Dr. Lee hypothesizes that the green roof provided a ‘restorative experience’ which helped boost the mental resources of the students involved in the study. If true, that’s a major consideration. If your learners are tired and bored of their compliance material, add in a restorative green screen, a forest scene, or something else for a bit of a break. Lee believes that just a moment of looking at a green space could provide a moment of revitalization for workers who were struggling to concentrate.
2) Orange: Is Mood Lifter!
Think about the orange sun setting over the horizon. Nice, right? It’s true, orange can be a welcoming and mood-lifting color for learners, which in turn promotes comfort and improves neural functioning.
Some theorists argue that an environment rich in the color orange increases the oxygen supply to the brain, stimulating mental activity while simultaneously loosening peoples’ inhibitions. An increased oxygen supply also leads to feeling invigorated and getting ready to ‘get things done.’ Some have even suggested that test centers be painted orange to stimulate exam-takers.
But this comes at a cost – avoid bolder orange colors if your learners are young and naturally energetic. This isn’t a good color for those prone to overstimulation as well, for instance if your group of learners have attention deficit hyperactive disorder or another health concern which leads to easy overstimulation.
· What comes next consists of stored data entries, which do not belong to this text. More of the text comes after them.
-- ==== Sys2Proof/Tests/Slice0.lean ====
section
/-! SUPPORT. Tests of the model: ill-formed commands that the check refuses, small steps with the values the chapters
give, and for every statement with hypotheses a state and operands that meet them, clause by clause. -/

namespace Sys2Proof.Tests

open Sys2Proof.Machine Sys2Proof.Says

set_option Elab.async false

/-! ## States to test on -/

/-- A camera on band B, on front-end 0: width 32, step 8, window 400 to 700. -/
def desc : LinkDesc :=
  { kind := .camera, band := .b, width := 32, step := 8, winLow := 400, winHigh := 700, prefLow := 400, cls := 1,
    frontEnd := 0, badThreshold := 6, sampleMs := 100, lossSamples := 3, fadeRun := 2, holdOffS := 10,
    keys := Vector.replicate 4 .unmapped, returnLines := 1 }

/-- Station 17 on port A, with that camera as link 0, layer 1 as a source layer of 4 inputs, line 3 capped at 2. -/
def img : Image :=
  { Image.blank with
    station := 17, serial := 7, portA := true, hops := 2, hold := 20, quarThreshold := 8, quarTimeS := 60,
    links := Image.blank.links.set 0 (some desc), caps := Vector.replicate 16 2, sourceCounts := #v[some 4, none, none,
      none, none, none, none, none], refreshUnits := 5 }

def span0 : Span := { band := .b, low := 400, high := 431 }
def span1 : Span := { band := .b, low := 456, high := 487 }

/-- The camera's link record, UP on its span. -/
def up : LinkRec := { newLink desc with state := .up, current := some span0, sampleTimer := some 100000 }

/-- A panel port in MANUAL mode, with call lamp line 2, listening and talking on line 3. -/
def panel : TbPort :=
  { talkClass := 1, answer := .manual, callLamp := some 2, members := [{ line := 3, listen := true, talk := true }],
    talk := .idle, follow := none, talkRefresh := none, followRefresh := none, indication := none }

/-- Station 17, ACTIVE. -/
def base : State :=
  { State.reset with
    phase := .active, resetHeld := false, cfg := some img
    lsup := { Lsup.reset with links := Lsup.reset.links.set 0 (some up) }
    tally := { Tally.reset with
      sources := Tally.reset.sources.set 0 (some { standby := false, refreshTimer := none, published := none }) }
    tbk := { Tbk.reset with ports := Tbk.reset.ports.set 0 (some panel) } }

/-- The same station as a bridge. -/
def bridge : State := { base with cfg := some { img with portB := true, bridgeFlag := true } }

def held : OwnEntry :=
  { span := span0, link := 0, cls := 1, standing := .held, hold := 20, sent := true, failures := 0, window := none,
    pendingYield := [], allowance := none, refresh := some 2000000, defend := none, owed := false }

def tentative : OwnEntry :=
  { held with span := span1, standing := .tentative, sent := false, refresh := none }

/-- The station with one own entry, in slot 0. -/
def owning (e : OwnEntry) : State := base.setOwn 0 (some e)

/-- A relocation of link 0 in a phase, from its span to another. -/
def relocating (ph : RelocPhase) : State :=
  base.setLink 0 { up with reloc := some { waiting .taskMove up (some span1) false false with phase := ph } }

/-- A bulletin of station 9 for every station. -/
def rx (body : List Byte) : Rx := { origin := 9, target := 0, hopPrio := 1, body }

/-- A task of station 9 for station 17. -/
def tx (params : List Byte) : TaskRx := { origin := 9, target := 17, hopPrio := 1, tag := 5, params }

/-- A queued entry for port A. -/
def entry (urgent : Bool) (age : Nat) (ticket : Ticket) : QueueEntry :=
  { bulletin := { kind := 0x10, origin := 17, target := 0, hopPrio := 2, body := [] }, version := 0, urgent, key := none,
    age, block := .plan, ticket, pending := { a := true, b := false }, sent := PortSet.empty, attemptsA := 0,
    attemptsB := 0 }

/-- The one entry of a queue, and port A sending it. -/
def sendingOwn (e : QueueEntry) (s : State) : State :=
  ({ s with biu := { s.biu with queue := [e], nextAge := e.age + 1 } }).setPort .a (.sending (e.tx .a))

/-- What is left to decide of the invariant where own entries stand in one slot at most. -/
abbrev Ready (s : State) : Prop :=
  (s.faultLine = true ↔ s.phase = .halted ∨ s.phase = .silent) ∧ s.biu.queue.length ≤ 16 ∧
    (s.phase.sendsOwn = false → s.biu.queue = []) ∧ s.biu.queue.Pairwise (fun e f => e.age < f.age) ∧
    (∀ e ∈ s.biu.queue, e.age < s.biu.nextAge) ∧
    s.biu.queue.Pairwise (fun e f => e.key.isSome = true → e.key ≠ f.key) ∧ s.biu.fwdA.length ≤ 8 ∧
    s.biu.fwdB.length ≤ 8 ∧ (s.biu.joinTimer.isSome = true → s.phase = .joining) ∧
    (s.resetHeld = true → s.phase = .loading) ∧ s.biu.leaveOffers = false ∧ s.rport.fresh = []

/-- No own entry, no front-end tuned, no relocation. -/
abbrev Still (s : State) : Prop :=
  (∀ i : Fin 16, s.plan.own[i] = none) ∧ (∀ a : Fin 8, s.rport.fe[a].state.off = true) ∧
    ∀ l : Fin 8, (s.lsup.links[l]).bind (·.reloc) = none

/-- A ready state with own entries in one slot at most meets the invariant, ACTIVE or still. -/
theorem inv_of {s : State} (i : Fin 16) (hown : ∀ j : Fin 16, j ≠ i → s.plan.own[j] = none) (h : Ready s)
    (hq : s.phase = .active ∨ Still s) : s.Inv where
  faultLine := h.1
  quiet := fun ha => hq.elim (fun x => absurd x ha) id
  queue := ⟨h.2.1, h.2.2.1⟩
  line := ⟨h.2.2.2.1, h.2.2.2.2.1, h.2.2.2.2.2.1⟩
  ownLaw := by
    have hi : ∀ (j : Fin 16) (e : OwnEntry), s.ownEntry j = some e → j = i := fun j e he => by
      by_contra hj
      have h0 : s.plan.own[j] = some e := he
      rw [hown j hj] at h0
      cases h0
    exact ⟨fun j k _ e f _ he hf _ _ _ => Or.inl ((hi j e he).trans (hi k f hf).symm),
      fun j k e f he hf _ _ _ => (hi j e he).trans (hi k f hf).symm,
      fun j k e f he hf _ => (hi j e he).trans (hi k f hf).symm⟩
  forward := fun p => by cases p; exacts [h.2.2.2.2.2.2.1, h.2.2.2.2.2.2.2.1]
  startUp := ⟨h.2.2.2.2.2.2.2.2.1, h.2.2.2.2.2.2.2.2.2.1⟩
  eventOver := h.2.2.2.2.2.2.2.2.2.2

/-- A station in JOINING, its join timer running. -/
def joining : State := { base with phase := .joining, biu := { base.biu with joinTimer := some 3000000 } }

/-- A station in LEAVING, its last entry going out on its one port. -/
def leaving : State := sendingOwn (entry true 3 .none) { base with phase := .leaving }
That’s not it on the science for orange, though – many studies have found that when colors are used to emphasize a feature or piece of content on the screen, learners’ attention levels increase. Of course, the best colors for this are warm colors, like orange. So we can say that when you’re looking to highlight certain facts or important information, orange can be a better choice than the traditional red. But, because of its energy and brightness, orange can be an overwhelming choice. Orange is, in other words, best in small doses.
The secrets of orange were known in ancient China too – in Feng Shui, orange is seen as a “yang” color which stimulates focus and promotes organization . Of course, we need to remember that brightness and saturation also come into it, and too bright a color will probably give you a headache! Looking to the experts, color psychologist Angela Wright states that bright orange hues stimulate while low saturation is more soothing. So for boosting energy, go bold, and for relaxing, go mellow. Makes sense, huh?
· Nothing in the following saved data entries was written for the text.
-- ==== Sys2Proof/Machine/Dispatch.lean ====
section
/-! DEFINITION. The dispatch of a command to its meaning, one arm per constructor (30_encoding.md R93). -/

namespace Sys2Proof.Machine

open Sys2Proof

/-- Execute a command, after the acceptance steps of 30_encoding.md R98. -/
def exec (i : Instr) (s : State) : Host.Outcome State Fault Refusal :=
  match i with
  | .nop => Sys2Proof.Machine.execNop s
  | .scale => Sys2Proof.Machine.execScale s
  | .renderUniform => Sys2Proof.Machine.execRenderUniform s
  | .renderSegments => Sys2Proof.Machine.execRenderSegments s
  | .renderSparse => Sys2Proof.Machine.execRenderSparse s
  | .segBuildEven => Sys2Proof.Machine.execSegBuildEven s
  | .spbClear => Sys2Proof.Machine.execSpbClear s
  | .spbPut => Sys2Proof.Machine.execSpbPut s
  | .spbDecay => Sys2Proof.Machine.execSpbDecay s
  | .spbPurge => Sys2Proof.Machine.execSpbPurge s
  | .animReset => Sys2Proof.Machine.execAnimReset s
  | .animFade => Sys2Proof.Machine.execAnimFade s
  | .animFadeEdge => Sys2Proof.Machine.execAnimFadeEdge s
  | .animFadeEither => Sys2Proof.Machine.execAnimFadeEither s
  | .animBreathe => Sys2Proof.Machine.execAnimBreathe s
  | .animBreatheEdge => Sys2Proof.Machine.execAnimBreatheEdge s
  | .animBreatheEither => Sys2Proof.Machine.execAnimBreatheEither s
  | .animRainbow => Sys2Proof.Machine.execAnimRainbow s
  | .animRainbowEdge => Sys2Proof.Machine.execAnimRainbowEdge s
  | .animRainbowEither => Sys2Proof.Machine.execAnimRainbowEither s
  | .animSwap => Sys2Proof.Machine.execAnimSwap s
  | .animSwapEdge => Sys2Proof.Machine.execAnimSwapEdge s
  | .animSwapEither => Sys2Proof.Machine.execAnimSwapEither s
  | .animRain => Sys2Proof.Machine.execAnimRain s
  | .animRainEdge => Sys2Proof.Machine.execAnimRainEdge s
  | .animRainEither => Sys2Proof.Machine.execAnimRainEither s
  | .animWipe => Sys2Proof.Machine.execAnimWipe s
  | .animWipeEdge => Sys2Proof.Machine.execAnimWipeEdge s
  | .animWipeEither => Sys2Proof.Machine.execAnimWipeEither s

end Sys2Proof.Machine
end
So to close out orange as a color, in eLearning courses it can be used to highlight key facts and figures, communicate energy, life, and activity. Orange is a vibrant color that demands attention, giving it an edge as a choice for highlighting. But again, use with caution!
3) Blue: Feelin’ Blue Means Productive – Not Sad!
Some research suggests that people with highly intellectual work, which requires a high cognitive load, for instance, programmers or academics, are most productive in a blue environment. That said, though; we can’t keep life too monochromatic – it should be balanced with warmer colors. These can be found by using the opposite side of the color wheel.
Blue is best used for learning situations which are intensely challenging. Blue paper, blue ink, or blue highlighting can be used to help improve reading comprehension too. Blue in general it seems is a relaxing and calming color, but lighter shades will seem more ‘friendly’ while darker ones seem a little more somber.
Back to the experts, many color psychologists recommend using blue colors, but adding a bit of extra kick with orange, especially for highlighting information (like we mentioned earlier!).
So in summary, blue is great for promoting high levels of thought, but too much can create a sense of detachment and coldness.